Reconstruction of paleo-water depths at all Maraa sites with radiometric ages shows that the non-depositional zone in the reef front consistently extends to depths of 15–20 m, and that this zone is represented in core by a small gap in the sequence filled with a poorly-recovered sediment interval (Fig. 3). At Tiarei sites, this non-depositional zone is smaller but varies between depths of 5–20 m, implying that a shallow reef-front framework was present, but only developed in patches (Supplementary Fig. S2 online). The absence of framework in the shallow reef-front at Maraa sites, and the patchy distribution at Tiarei, combined with the deepening-up succession in all cores, confirms that no barrier reef was present in front of the fringing reef between ~16 ka and ~14 ka. Thus, the early postglacial reef development around Tahiti consisted of a shore-attached fringing-reef system that was exposed to high-energy open-ocean conditions.

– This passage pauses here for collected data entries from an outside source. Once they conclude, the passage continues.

-- ==== Sys2Proof/Machine/Register.lean ====
section
/-! DEFINITION. The defect register: reel lists, the raising of a detection, the reel counts, and the
questions that other blocks ask (chapter 5). -/

namespace Sys2Proof.Machine

/-- The last frame an entry covers (R94). -/
def Defect.last (d : Defect) : Nat := d.first + d.span - 1

/-- The entry covers frame `f` (R94). -/
def Defect.covers (d : Defect) (f : Nat) : Bool := d.first ≤ f && f < d.first + d.span

/-- The entry is in OPEN, CLAIMED or REPAIRED state, the states that count (R102). -/
def Defect.counted (d : Defect) : Bool :=
  match d.state with
  | .opened => true
  | .claimed _ => true
  | .repaired => true
  | _ => false

/-- The default severity of a kind (R95). -/
def DefectKind.severity : DefectKind → Severity
  | .missingPerf => .blocking
  | .edgeDamage => .blocking
  | .pitchBreak => .blocking
  | .missedCapture => .cosmetic
  | .tear => .blocking
  | .scratch => .cosmetic
  | .dirt => .cosmetic
  | .emulsionLoss => .blocking
  | .warp => .blocking
  | .splice => .cosmetic

/-- The kinds whose detections may grow an open entry that ends just before (R95). -/
def DefectKind.coalesces : DefectKind → Bool
  | .edgeDamage => true
  | .missedCapture => true
  | .scratch => true
  | .dirt => true
  | _ => false

/-- The number of counted entries of a list (R102). -/
def countOpen (ds : List Defect) : Nat := (ds.filter Defect.counted).length

/-- The number of counted BLOCKING entries of a list (R102). -/
def countBlocking (ds : List Defect) : Nat :=
  (ds.filter (fun d => d.counted && d.severity = .blocking)).length

/-- A reel record with the given list of entries and both counts brought up to date (R102). -/
def Reel.withDefects (r : Reel) (ds : List Defect) : Reel :=
  { r with defects := ds, openCount := countOpen ds, blockingCount := countBlocking ds }

/-- The first entry of a list that satisfies `test`, changed by `f`: the list after the change and the entry as
it stood; none when no entry does. -/
def changeFirst (test : Defect → Bool) (f : Defect → Defect) : List Defect → Option (List Defect × Defect)
  | [] => none
  | d :: ds =>
    if test d then some (f d :: ds, d)
    else (changeFirst test f ds).map (fun e => (d :: e.1, e.2))

/-- A new entry placed after every entry whose first frame is equal to or below its own and before every entry
whose first frame is above it (R93). -/
def insertDefect (e : Defect) : List Defect → List Defect
  | [] => [e]
  | d :: ds => if e.first < d.first then e :: d :: ds else d :: insertDefect e ds

/-- A detection, as every raiser hands it over (05 section 5.4). -/
structure Detection where
  reel : Nat
  f : Nat
  span : Nat
  kind : DefectKind
  severity : Severity
  pass : Nat
  origin : Origin
  note : Option Nat

/-- The outcomes of a detection, each but the last with the number of the entry that took it (R101). -/
inductive DetectOutcome
  | newEntry (number : Nat)
  | merge (number : Nat)
  | reopening (number : Nat)
  | deferral (number : Nat)
  | coalesce (number : Nat)
  | noEntry
deriving DecidableEq, Repr

/-- The order of R101 (R180). -/
def DetectOutcome.code : DetectOutcome → Nat
  | .newEntry _ => 0 | .merge _ => 1 | .reopening _ => 2 | .deferral _ => 3 | .coalesce _ => 4
  | .noEntry => 5

/-- The entry that took the detection (R101). -/
def DetectOutcome.number : DetectOutcome → Option Nat
  | .newEntry n => some n
  | .merge n => some n
  | .reopening n => some n
  | .deferral n => some n
  | .coalesce n => some n
  | .noEntry => none

/-- What an absorbed detection does to the severity and note of an entry: BLOCKING raises COSMETIC, and a note
is set when the entry has none (R96, R97, R98). -/
def Defect.absorb (d : Defect) (x : Detection) : Defect :=
  { d with
    severity := if x.severity = .blocking then .blocking else d.severity
    note := match d.note with
      | some n => some n
      | none => x.note }

/-- Step 1: the entry takes a merge of the detection (R96). -/
def mergeTakes (x : Detection) (d : Defect) : Bool :=
  d.kind = x.kind && d.covers x.f &&
    (match d.state with
      | .opened => true
      | .claimed _ => true
      | .deferred => true
      | _ => false)

/-- Step 1: the entry after the merge; only an OPEN one grows, to 255 frames at most (R96). -/
def mergeInto (x : Detection) (d : Defect) : Defect :=
  let d' := d.absorb x
  match d.state with
  | .opened =>
    if d.last < x.f + x.span - 1 then { d' with span := min 255 (x.f + x.span - d.first) } else d'
  | _ => d'

/-- Step 2: the entry is a repair that the detection finds again, within one frame on each side (R97). -/
def redetects (x : Detection) (d : Defect) : Bool :=
  d.kind = x.kind && d.state = .repaired && d.first ≤ x.f + x.span && x.f ≤ d.last + 1

/-- Step 2: the entry after the redetection, OPEN at the first two attempts and DEFERRED at the third; a BLOCKING
detection raises its severity each time (R95, R97). That the third leaves the note as it was is DEDUCED, log 27. -/
def redetected (x : Detection) (d : Defect) : Defect :=
  let d' := d.absorb x
  if d.attempts + 1 < 3 then { d' with attempts := d.attempts + 1, state := .opened }
  else { d' with attempts := d.attempts + 1, state := .deferred, note := d.note }

/-- Step 3: the entry is an OPEN one that ends just before the detection and has room for it (R98). -/
def coalesceTakes (x : Detection) (d : Defect) : Bool :=
  d.kind = x.kind && d.state = .opened && d.last + 1 = x.f && d.span + x.span ≤ 255

/-- Step 3: the entry grown by the detection (R98). -/
def coalesced (x : Detection) (d : Defect) : Defect := { d.absorb x with span := d.span + x.span }

/-- Step 4: the new entry of a detection (R94, R99). -/
def newDefect (x : Detection) (number : Nat) (generation : Bool) : Defect where
  number := number
  first := x.f
  span := x.span
  kind := x.kind
  severity := x.severity
  origin := x.origin
  state := .opened
  attempts := 0
  pass := x.pass
  note := x.note
  generation := generation

/-- Step 4: a new entry in the lowest free place, or none when the pool or the reel has no room
(R92, R99, R100). -/
def makeEntry (x : Detection) (i : Nat) (r : Reel) (s : State) : State × DetectOutcome :=
  if Config.reelDefects ≤ r.defects.length then (s, .noEntry)
  else match lowestFree Config.defectPlaces (s.allDefects.map (·.number)) with
    | none => (s, .noEntry)
    | some n =>
      (testDefectPool
        (s.putReel i (r.withDefects (insertDefect (newDefect x n r.generation) r.defects))),
       .newEntry n)

/-- A detection decided on the list of its reel, in the steps of section 5.4, at the first step that takes it
(R96 to R101). -/
def raiseDetection (x : Detection) (s : State) : State × DetectOutcome :=
  match s.findReel x.reel with
  | none => (s, .noEntry)
  | some (i, r) =>
    match changeFirst (mergeTakes x) (mergeInto x) r.defects with
    | some (ds, d) => (s.putReel i (r.withDefects ds), .merge d.number)
    | none =>
      match changeFirst (redetects x) (redetected x) r.defects with
      | some (ds, d) =>
        let s' := s.putReel i (r.withDefects ds)
        if d.attempts + 1 < 3 then (s', .reopening d.number)
        else (raiseAlert .repairExhausted (some r.id) none s', .deferral d.number)
      | none =>
        if x.kind.coalesces then
          match changeFirst (coalesceTakes x) (coalesced x) r.defects with
          | some (ds, d) => (s.putReel i (r.withDefects ds), .coalesce d.number)
          | none => makeEntry x i r s
        else makeEntry x i r s

/-- The defects-raised counter of the pass on a transport advances for a new entry (R86). -/
def countRaised (t : Transport) (e : State × DetectOutcome) : State :=
  match e.2 with
  | .newEntry _ =>
    e.1.setPass t ((e.1.pass t).map (fun p => { p with defectsRaised := satSucc 65535 p.defectsRaised }))
  | _ => e.1

/-- A detection of the registration unit or the pass controller on transport `t`: span 1, the default severity of
its kind, origin RUn and the pass number of the pass (05 section 5.4, R79, R86). -/
def unitDetection (t : Transport) (reel f : Nat) (kind : DefectKind) (pass : Nat) : Detection where
  reel := reel
  f := f
  span := 1
  kind := kind
  severity := kind.severity
  pass := pass
  origin := .unit t
  note := none

/-- A detection raised for the open pass on a transport, and counted for it (R79, R86). -/
def raiseForPass (t : Transport) (reel f : Nat) (kind : DefectKind) (s : State) : State :=
  countRaised t (raiseDetection
    (unitDetection t reel f kind (((s.pass t).map (·.number)).getD 0)) s)

/-- The claims of a port on a list returned to OPEN (R107). -/
def returnClaims (p : Port) (ds : List Defect) : List Defect :=
  ds.map (fun d => if d.state = .claimed p then { d with state := .opened } else d)

/-- Some entry in OPEN, CLAIMED or REPAIRED state covers frame `f`: the defect here question (R113). -/
def defectHere (ds : List Defect) (f : Nat) : Bool := ds.any (fun d => d.counted && d.covers f)

/-- Some SPLICE entry in a state other than REMOVED covers one of the frames f − 1, f and f + 1: the splice
question (R113, R116). -/
def spliceNear (ds : List Defect) (f : Nat) : Bool :=
  ds.any (fun d => d.kind = .splice && d.state ≠ .removed && d.first ≤ f + 1 && f ≤ d.last + 1)

/-- The entries of a reel, none listed when no record carries the ID. -/
def State.defectsOf (s : State) (reel : Nat) : List Defect :=
  ((s.findReel reel).map (fun e => e.2.defects)).getD []

/-- The verification walk: each REPAIRED entry whose frames lie in the covered range becomes VERIFIED
(R109). -/
def verifyEntry (f0 : Nat) (highest : Option Nat) (d : Defect) : Defect :=
  match highest with
  | some h => if d.state = .repaired ∧ f0 ≤ d.first ∧ d.last ≤ h then { d with state := .verified } else d
  | none => d

/-- The number of entries that the walk verifies (R109). -/
def verifiedCount (f0 : Nat) (highest : Option Nat) (ds : List Defect) : Nat :=
  (ds.filter (fun d => verifyEntry f0 highest d ≠ d)).length

end Sys2Proof.Machine
end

In order to identify the potential of the fringing-reef unit to keep pace with rising SL, we compare its rate of vertical accretion with framework units at other sites. For each unit, vertical accretion is calculated between adjacent age values, providing a measure of both transient and average accretion (Methods). Transient accretion rates for the fringing-reef unit range from 1.2 mm yr−1 (site 9) to 5.0 mm yr−1 (site 23) and average 3.6 mm yr−1 (Fig. 4). By contrast, the reef-crest Acropora unit between 65–50 m in Papeete site 7–8, has an average accretion rate of ~16 mm yr−1, but shows transient rates of up to 49 mm yr−1. At Tiarei site 23, an open-branch Porites unit shows an average accretion of 10.1 mm yr−1 with transient rates of 23.3 mm yr−1 (Fig. 4). These data illustrate that the fringing-reef unit has lower rates of accretion than either the dominant reef-building units overlying it at the same sites, or the barrier-reef unit at Papeete. Furthermore, this low accretion rate is independent of the rate at which SL was rising, with the fringing-reef unit having similar rates during the slow, early postglacial SL rise prior to Mwp-1a (Tiarei site 9 and Maraa site 15), as during the rapid SL rise immediately following (Tiarei site 23).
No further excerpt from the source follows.